Der Luxemburger bezieht dies auf Deutungen aus Deutschland, wonach hierzulande schon erklärt werde, was in dem Bericht der Troika über Griechenland stehen werde, bevor diese ihn überhaupt vorgelegt habe. Anfang September soll der Report von Europäischer Kommission, EZB und Internationalem Währungsfonds (IWF) über griechische Reform- und Sparanstrengungen vorliegen.

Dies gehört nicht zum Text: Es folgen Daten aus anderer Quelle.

/-- A frame is received (R208, R209, R211, R212, R216, R221). -/
def takeFrame (n : Node) (k : Nat) (f : RxFrame) (lost : Bool) : Node :=
  let p := macPage k
  if f.wireLen < 64 then n.macCount k cntRxRunt
  else if !f.fcsOk then
    let n := n.macCount k cntRxFcsErr
    if !n.flag p Fld.macCfgKeepBad || n.audioClass k f then n
    else if lost ∨ f.noBandwidth then n.rxNobuf k else n.toRing k f true
  else
    let n := (n.macCount k cntRxFrames).macCount k cntRxOctets f.wireLen
    if lost then n.rxNobuf k
    else if f.macControl then n.macCount k cntRxMacctl
    else if !n.addrAccepted k f.bytes then n.macCount k cntRxFiltered
    else if n.audioClass k f then
      let n := n.macCount k cntRxAudio
      if n.maxLen k < f.wireLen then (n.macCount k cntRxTrunc).irq p 5 else n
    else if f.noBandwidth then n.rxNobuf k
    else n.toRing k f false

end Node

/-- FRAME_RECEIVED (R208 to R212, R216, R220, R221): the frame is checked, filtered, classed and delivered. While the MAC stops, the
frame that was being received is still taken. Audio-class frames go to the stream engine, which takes each as
STREAM_PACKET_RECEIVED (DEDUCED, notes/assumptions/91.md). -/
def frameReceived (n : Node) (k : Nat) (f : RxFrame) : Node :=
  let lost := (n.mac k).rxBad
  let n := if lost then n.modMac k (fun m => { m with rxBad := false }) else n
  if n.receives k || (f.begun && (n.hdr (macPage k)).busy && !(n.mac k).retired && !(n.mac k).idle) then n.takeFrame k f lost else n

def execFrameReceived (port : Fin 4) (frame : RxFrame) (s : State) : Host.Outcome State Fault Refusal :=
  s.hub (fun n => frameReceived n port frame)

namespace Node

/-- The wire is free: an audio-class frame that waits goes first, then the ring frame that is whole in the buffer, unless the queue is
paused (R210, R213, R218). Its timestamp is that of its delimiter (R228). -/
def startTx (n : Node) (k : Nat) : Node :=
  let m := n.mac k
  if m.audioOn ∨ m.sending ≠ none ∨ !n.receives k then n
  else if !m.audio.isEmpty then n.modMac k (fun m => { m with audioOn := true })
  else if m.paused ∨ m.waits = none then n
  else
    let corr : Int := Int.ofNat (n.macCorr k).1 + n.tsadj k Fld.macTsadjTx
    let t := (Int.ofNat n.phcFine + corr).toNat
    let epoch := n.phc.epoch
    n.modMac k (fun m => { m with sending := m.waits, waits := none, sendTime := t, sendEpoch := epoch })

/-- A pause ends. -/
def endPause (n : Node) (k : Nat) : Node :=
  (n.modMac k (fun m => { m with paused := false, pauseWaits := false })).setFld (macPage k) Fld.macPauseLeft 0

end Node

/-- PAUSE_FRAME_RECEIVED (R218): counted, and honoured while RX_PAUSE_EN is 1. -/
def pauseReceived (n : Node) (k quanta : Nat) : Node :=
  let p := macPage k
  if !(n.hdr p).active ∨ (n.mac k).retired ∨ (n.mac k).idle then n
  else
    let n := ((n.macCount k cntRxFrames).macCount k cntRxOctets 64)
    let n := (n.macCount k cntRxPause).irq p 4
    if !n.flag p Fld.macCfgRxPauseEn then n
    else if quanta % 65536 = 0 then (n.endPause k).startTx k
    else
      let cap := Nat.max 1 (n.fld p Fld.macPauseCapUs) * 32 * Config.sillCycle * 1000 / n.quantum k
      let at_ := n.clk.now
      (n.modMac k (fun m => { m with paused := true, pauseAt := at_, pauseWaits := m.audioOn || m.sending.isSome })).setFld p Fld.macPauseLeft (Nat.min (quanta % 65536) (Nat.min cap 65535))

def execPauseFrameReceived (port : Fin 4) (quanta : Nat) (s : State) : Host.Outcome State Fault Refusal :=
  s.hub (fun n => pauseReceived n port quanta)

/-- PAUSE_EXPIRY (R218): the queue resumes. -/
def pauseExpiry (n : Node) (k : Nat) : Node := (n.endPause k).startTx k

def execPauseExpiry (port : Fin 4) (s : State) : Host.Outcome State Fault Refusal := s.hub (fun n => pauseExpiry n port)

/-- The next descriptor that can be sent is taken: ones whose OWN is 0, and ones whose frame lies outside working SRAM and
the in-service DRAM, are written back and passed (R214, R215). The frame's bytes fill the transmit buffer, and it waits there for the
wire (R213). A frame that meets a poisoned burst is sent with an inverted FCS (R221, R308). Transfers beyond the reservation wait for
the next casement (R217). -/
def Node.takeTx (k : Nat) : Nat → Node → Node
  | 0, n => n
  | fuel + 1, n =>
    if n.txEmpty k then n
    else
      let d := n.txDesc k (n.txHead k)
      let w1 := n.dmaWord (d + 4)
      let ioc := fun (m : Node) => if w1.getLsbD 29 then m.irq (macPage k) 0 else m
      let a := (n.dmaWord d).toNat + (n.dmaWord (d + 8)).toNat % 256 * 2 ^ 32
      let lies := (n.dmaAddr a (Nat.max 1 (w1.toNat % 16384))).isSome
      let len := if w1.getLsbD 31 && lies then w1.toNat % 16384 else 0
      if !n.ringRoom (Node.descCost d a len) then n.modMac k (fun m => { m with txHeld := true })
      else
        let n := (n.dmaMiss 4 false d).chargeRing (Node.descCost d a len)
        if !w1.getLsbD 31 then Node.takeTx k fuel (ioc ((n.dmaWrWord (d + 4) (Node.withBit (Node.disown w1) 25)).stepTx k))
        else if !lies then
          Node.takeTx k fuel (ioc (((n.dmaMiss 4 false a).dmaWrWord (d + 4) (Node.withBit (Node.disown w1) 24)).stepTx k))
        else
          let bad := n.burstPoisoned a len
          let n := if bad then ((n.bump drmPage Fld.drmPoisonReads).raiseFault (macPage k) 2 0 0 (n.mac k).retired) else n
          let idx := n.txHead k
          let bytes := n.dmaRead a len
          n.modMac k (fun m => { m with waits := some idx, ringBuf := bytes, sendBad := bad })

/-- TX_DESCRIPTOR_SEND (R210, R213, R217, R218): the control and bulk queue fetches its next frame, and sends it when the wire is free,
no audio-class frame waits, and the queue is not paused. -/
def txSend (n : Node) (k : Nat) : Node :=
  let m := n.mac k
  if !n.receives k ∨ m.sending ≠ none ∨ m.waits ≠ none then n
  else (Node.takeTx k 4097 n).startTx k

def execTxDescriptorSend (port : Fin 4) (s : State) : Host.Outcome State Fault Refusal := s.hub (fun n => txSend n port)

namespace Node

/-- A frame leaves the wire: a pause that waited for it begins (R218). -/
def wireFree (n : Node) (k : Nat) : Node :=
  let at_ := n.clk.now
  n.modMac k (fun m => { m with pauseWaits := false, pauseAt := if m.pauseWaits then at_ else m.pauseAt })

/-- The audio-class frame on the wire has ended (R210, R218, R219). -/
def audioSent (n : Node) (k : Nat) : Node :=
  let m := n.mac k
  let n := ((n.macCount k cntTxFrames).macCount k cntTxOctets (m.audio.headD 0)).macCount k cntTxAudio
  let n := if m.paused && !m.pauseWaits then n.macCount k cntTxAudioPaused else n
  (n.modMac k (fun m => { m with audio := m.audio.tail, audioOn := false })).wireFree k

/-- The ring frame `idx` on the wire has ended, and its descriptor is written back (R211, R212, R215, R219). -/
def ringSent (n : Node) (k idx : Nat) : Node :=
  let m := n.mac k
  let d := n.txDesc k idx
  let w1 := n.dmaWord (d + 4)
  let len := m.ringBuf.length
  let trunc := decide (n.maxLen k < len + 4)
  let wire := if trunc then n.maxLen k else Nat.max 60 len + 4
  let w := disown w1
  let w := if w1.getLsbD 30 then withBit w 28 else w
  let w := if trunc then withBit w 27 else w
  let n := n.dmaWrWord (d + 4) w
  let n := if w1.getLsbD 30 then n.dmaWrite (d + 16) ((stampWords m.sendTime m.sendEpoch).flatMap (fun w => leBytes w.toNat 4)) else n
  let n := (n.macCount k cntTxFrames).macCount k cntTxOctets wire
  let n := if trunc then (n.macCount k cntTxTrunc).irq (macPage k) 5 else n
  let n := if w1.getLsbD 29 then n.irq (macPage k) 0 else n
  ((n.stepTx k).modMac k (fun m => { m with sending := none, ringBuf := [], sendBad := false })).wireFree k

/-- The frame on the wire, of either class, ends. -/
def wireEnds (n : Node) (k : Nat) : Node :=
  match (n.mac k).sending with
  | some idx => n.ringSent k idx
  | none => if (n.mac k).audioOn then n.audioSent k else n

end Node

/-- TX_FRAME_SENT (R210 to R215, R218, R219): the frame of a class ends on the wire, if one is there, and the next one starts. -/
def txSent (n : Node) (k : Nat) (audio : Bool) : Node :=
  if audio then (if (n.mac k).audioOn then (n.audioSent k).startTx k else n)
  else match (n.mac k).sending with
    | some idx => (n.ringSent k idx).startTx k
    | none => n
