/-- Structural fields of the AES, TDM and DEC pages (R255). -/
def structural (b : Block) (f : Field) : Bool :=
  match b with
  | .aes => decide (f = Fld.aesCfgRxOn ∨ f = Fld.aesCfgTxOn ∨ f = Fld.aesCfgRxSync ∨ f = Fld.aesCfgTxDiv)
  | .tdm => decide (f.off = 0x040)
  | .dec => decide (f.off = 0x044)
  | _ => false

/-- The MASKED count of a page with structural fields (DEDUCED, notes/assumptions/25.md). -/
def maskedCount (b : Block) : Field :=
  match b with
  | .tdm => Fld.tdmErrMasked
  | .dec => Fld.decErrMasked
  | _ => Fld.aesErrMasked

namespace Node

/-- A write would change a keyed field, or triggers one (R9). -/
def keyedChange (n : Node) (p : Page) (r : RegRow) (v : Word) : Bool :=
  (writable p r).any (fun f => f.keyed && decide
    (if f.access = .w1t then wordField v f.field ≠ 0 else wordField v f.field ≠ n.fld p f.field (n.fieldIndex p f.field)))

/-- A register is written, field by field (R9): a keyed field without the key is discarded, with one drop counted; a
structural field from a masked port likewise (R255). -/
def writeRow (n : Node) (src : Src) (p : Page) (r : RegRow) (v : Word) : Node :=
  let keyed := n.keyOpenFor p src.port
  let n := if !keyed && n.keyedChange p r v then n.bump p Fld.pgKeyDrops else n
  let fs := (writable p r).filter (fun f => keyed || !f.keyed)
  let cut := maskedPort src.port && fs.any (fun f => structural p.block f.field)
  let n := if cut then n.bump p (maskedCount p.block) else n
  let fs := if cut then fs.filter (fun f => !structural p.block f.field) else fs
  let idx := n.storeIndex p r.off
  let n := fs.foldl (fun (m : Node) f =>
    let x := wordField v f.field
    match f.access with
    | .rw => m.setFld p f.field x idx
    | .w1c => m.setFld p f.field (m.fld p f.field idx - (m.fld p f.field idx &&& x)) idx
    | _ => m) n
  n.writeShadows p ((fs.filter (fun f => decide (f.access = .sh))).map (fun f => (f.field, wordField v f.field))) idx

/-- A register whose write does nothing beside its fields; an offset that holds none ignores writes (R30). -/
def plainWrite (n : Node) (src : Src) (p : Page) (off : Nat) (v : Word) : Node :=
  match regRow p.block off with
  | some r => n.writeRow src p r v
  | none => if p.block = .qsp ∧ bufferAt .qsp off then n.setReg p off v else n

/-- A keyed trigger bit that is written as 1 under the key. -/
def keyedBit (n : Node) (src : Src) (p : Page) (v : Word) (k : Nat) : Bool := n.keyOpenFor p src.port && v.getLsbD k

/-- A mailbox buffer is written (R45): a request buffer by its owner while the slot is not BUSY, a response buffer by the
management cores while the request is in service, a later response being discarded (R47)
(DEDUCED, notes/assumptions/29.md). -/
def bufferWrite (n : Node) (src : Src) (off : Nat) (v : Word) : Node :=
  let slot := (off - 0x100) / 0x200
  if (off - 0x100) % 0x200 < 0x100 then
    if ownsSlot src slot && !n.slotBusy slot then n.setReg mgtPage off v else n.bump mgtPage Fld.mgtMbxStatDrops
  else if src.port = .core ∧ src.master < 4 ∧ n.slotBusy slot then n.setReg mgtPage off v
  else n

/-- PEN.STEST.RUN (R116): engines run their golden vectors in their next self-test slice. -/
def askEngines (n : Node) (d : Nat) (bits : Nat) : Node :=
  ((List.range 9).filter (fun k => bits.testBit k)).foldl (fun (m : Node) k =>
    if (m.engine d k).state = .retired then m else m.modEngine d k (fun e => { e with testAsked := true })) n

/-- PEN.INJECT.ARM (R115): mismatches for the selected engine's next item, as COUNT gives. -/
def armInject (n : Node) (d : Nat) : Node :=
  let k := n.fld (penPage d) Fld.penInjectEngine
  let c := n.fld (penPage d) Fld.penInjectCount
  if (c = 1 ∨ c = 2) ∧ k < 9 then n.modEngine d k (fun e => { e with inject := c }) else n

/-- RCX.ACT.RESTART (R165): the count of a slot clears, and a STOPPED slot is entered from the next casement
(DEDUCED, notes/assumptions/21.md). -/
def restartSlots (n : Node) (c : CoreId) (slots : Nat) : Node :=
  ((List.range 8).filter (fun k => slots.testBit k)).foldl (fun (m : Node) k =>
    let m := m.setFld (rcxPage c) Fld.rcxPcntConsec 0 k
    if (m.reed c).stopped.getLsbD k then
      m.modReed c (fun r => { r with stopped := r.stopped &&& ~~~(1#8 <<< k), restarted := r.restarted ||| (1#8 <<< k) })
    else m) n

/-- RCX.MBX_CTL.DB (R175): the MBX interrupt, or a drop while FULL. -/
def ringCore (n : Node) (c : CoreId) : Node :=
  let p := rcxPage c
  if n.flag p Fld.rcxMbxCtlFull then n.bump p Fld.rcxMbxCtlDrops
  else (n.setFld p Fld.rcxMbxCtlFull 1).reedRaise c 1

/-- A write of RCX.MEMDATA: it takes effect at once, in program SRAM only under the key; the address increments
(DESIGN CHOICE, notes/assumptions/28.md). -/
def memDataWrite (n : Node) (src : Src) (p : Page) (v : Word) : Node :=
  let c := coreOf p
  let a := n.fld p Fld.rcxMemselAddr
  let n :=
    if n.flag p Fld.rcxMemselProg then
      if n.keyOpenFor p src.port then
        (n.progWrite c a v).modReed c (fun r => { r with poisonedProg := r.poisonedProg.filter (fun x => decide (x ≠ a % 16384)) })
      else if n.progRead c a = v then n else n.bump p Fld.pgKeyDrops
    else (n.locWrite c a v).modReed c (fun r => { r with poisonedData := r.poisonedData.filter (fun x => decide (x ≠ a)) })
  n.setFld p Fld.rcxMemselAddr (a + 1)

/-- The registers of RCX whose writes act. -/
def rcxWrite (n : Node) (src : Src) (p : Page) (off : Nat) (v : Word) : Node :=
  let c := coreOf p
  match off with
  | 0x074 =>
    let n := n.plainWrite src p off v
    if v.getLsbD 0 then n.ringCore c else n
  | 0x078 =>
    let n := n.restartSlots c (v.toNat / 256 % 256)
    if v.getLsbD 0 then n.modReed c (fun r => { r with stest := true }) else n
  | 0x080 | 0x084 | 0x088 | 0x08C =>
    if n.flag p Fld.rcxMbxCtlFull then n.bump p Fld.rcxMbxCtlDrops else n.plainWrite src p off v
  | 0x0B8 => n.memDataWrite src p v
  | _ => n.plainWrite src p off v

/-- PHC registers whose writes act (R223 to R225, R240): PERMIT arms before GO of the same write
(DEDUCED, notes/assumptions/27.md). -/
def phcWrite (n : Node) (src : Src) (p : Page) (off : Nat) (v : Word) : Node :=
  match off with
  | 0x040 =>
    let was := n.steering
    let n := n.plainWrite src p off v
    if n.steering = was then n else n.steerWritten
  | 0x054 => n.writeIncrFrac v
  | 0x058 => n.writeIncrNs v.toNat
  | 0x068 =>
    let arm := n.keyedBit src p v 1
    let n := n.plainWrite src p off v
    let n := if arm then n.stepPermit else n
    if v.getLsbD 0 then n.stepGo else n
  | _ => n.plainWrite src p off v

/-- A REF register is written (R235, R238, R239): CTRL re-evaluates the selection, and a slot's configuration restarts
the slot. -/
def refWrite (n : Node) (src : Src) (off : Nat) (v : Word) (meas : RefMeas) : Node :=
  n.refEvent (fun n =>
    let n := n.plainWrite src refPage off v
    if off = 0x040 then n.reselect meas
    else if 0x070 ≤ off ∧ off ≤ 0x080 then n.slotRestart (n.fld refPage Fld.refSelSlot) meas
    else n)

/-- A DPLL's CFG or PSL is written (R241, R245): a general DPLL meets the input that it now follows, and DP1 works off the rest of a
phase step at the new slope. -/
def dplWrite (n : Node) (src : Src) (p : Page) (off : Nat) (v : Word) : Node :=
  n.refEvent (fun n =>
    let was := (n.fld p Fld.dplCfgSlot, n.fld p Fld.dplCfgInput)
    let left := n.slewNow p.inst
    let n := n.plainWrite src p off v
    let at_ := n.clk.now
    let n := if off = 0x044 ∧ p.inst = 1 ∧ (n.dpll 1).state = .switching then
        (n.modDpll 1 (fun d => { d with slewLeft := left, slewAt := at_ })).steerDp1
      else n
    if 2 ≤ p.inst ∧ (n.fld p Fld.dplCfgSlot, n.fld p Fld.dplCfgInput) ≠ was then n.followInput p.inst else n)

/-- A channel's CHCTL is written (R288, R292, R294). -/
def chctlWrite (n : Node) (src : Src) (p : Page) (off : Nat) (v : Word) : Node :=
  let c := 8 * p.inst + (off - 0x040) / 0x20
  let n := n.plainWrite src p off v
  let n := if v.getLsbD 30 then clearChan n c else n
  if v.getLsbD 31 then enableChan n c else disableChan n c

/-- SIL.WDOG is written (R329): keyed, and ENABLE once 1 stays 1. -/
def silWdog (n : Node) (src : Src) (v : Word) : Node :=
  if n.keyOpenFor silPage src.port then n.wdogWrite v
  else if wordField v Fld.silWdogTimeoutMs ≠ n.fld silPage Fld.silWdogTimeoutMs
      ∨ (v.getLsbD 31 ∧ !n.flag silPage Fld.silWdogEnable) then n.bump silPage Fld.pgKeyDrops
  else n

/-- SIL registers whose writes act (R328, R329). -/
def silWrite (n : Node) (src : Src) (p : Page) (off : Nat) (v : Word) : Node :=
  match off with
  | 0x044 =>
    let m := n.plainWrite src p off v
    m.safeWrite (n.keyedBit src p v 0) (n.keyedBit src p v 1)
  | 0x048 => n.silWdog src v
  | 0x04C => if v.getLsbD 0 then n.kick src.port else n
  | _ => n.plainWrite src p off v

/-- DRM.CFG and DRM.XOR are held while DRM is Active or BUSY (R302). -/
def drmWrite (n : Node) (src : Src) (p : Page) (off : Nat) (v : Word) : Node :=
  if off ≤ 0x054 then
    if (n.hdr p).active || (n.hdr p).busy then n.setFld p Fld.drmStatCfgDrop 1 else n.plainWrite src p off v
  else if off = 0x080 then (if v.getLsbD 0 then n.trainStart else n)
  else n.plainWrite src p off v

/-- PCI.REARM (R362): a message is owed again for each vector written. -/
def rearm (n : Node) (v : Word) : Node := { n with pci := { n.pci with told := n.pci.told &&& ~~~v } }

/-- SYS.CTRL.REBOOT (R367): a hub reset, with which boot starts again. -/
def reboot (n : Node) : Node := (n.hubReset).setStage 1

Die CSU, die bereits bei der Winterklausur ihrer Landesgruppe im Bundestag das Ausscheiden eines Staates aus der Euro-Zone "als letztes Mittel" ausdrücklich gebilligt hatte, ist jedenfalls sauer auf Juncker. Dieser hatte Forderungen nach einem Austritt Griechenlands explizit als "Geschwätz" bezeichnet. CSU-Chef Horst Seehofer hatte dem FDP-Vorsitzenden Philipp Rösler zuvor "uneingeschränkt Recht" für dessen Aussage gegeben, ein Austritt Griechenlands aus der Euro-Zone habe mittlerweile seinen Schrecken verloren.

Der frühere britische Premierminister Tony Blair schwört Europa darauf ein, "alle zu zwingen, die großen Entscheidungen zu treffen, und zwar gemeinsam". Via "Bild"-Zeitung lanciert Blair eine Idee, mit der er nicht zur Freundin Merkels werden kann: "Deutschland muss einer Form der Vergemeinschaftung von Schulden zustimmen (...) und gleichzeitig steuerliche Anreize in Aussicht stellen, die dann auch umgesetzt werden." Merkel lehnt dies rigoros ab.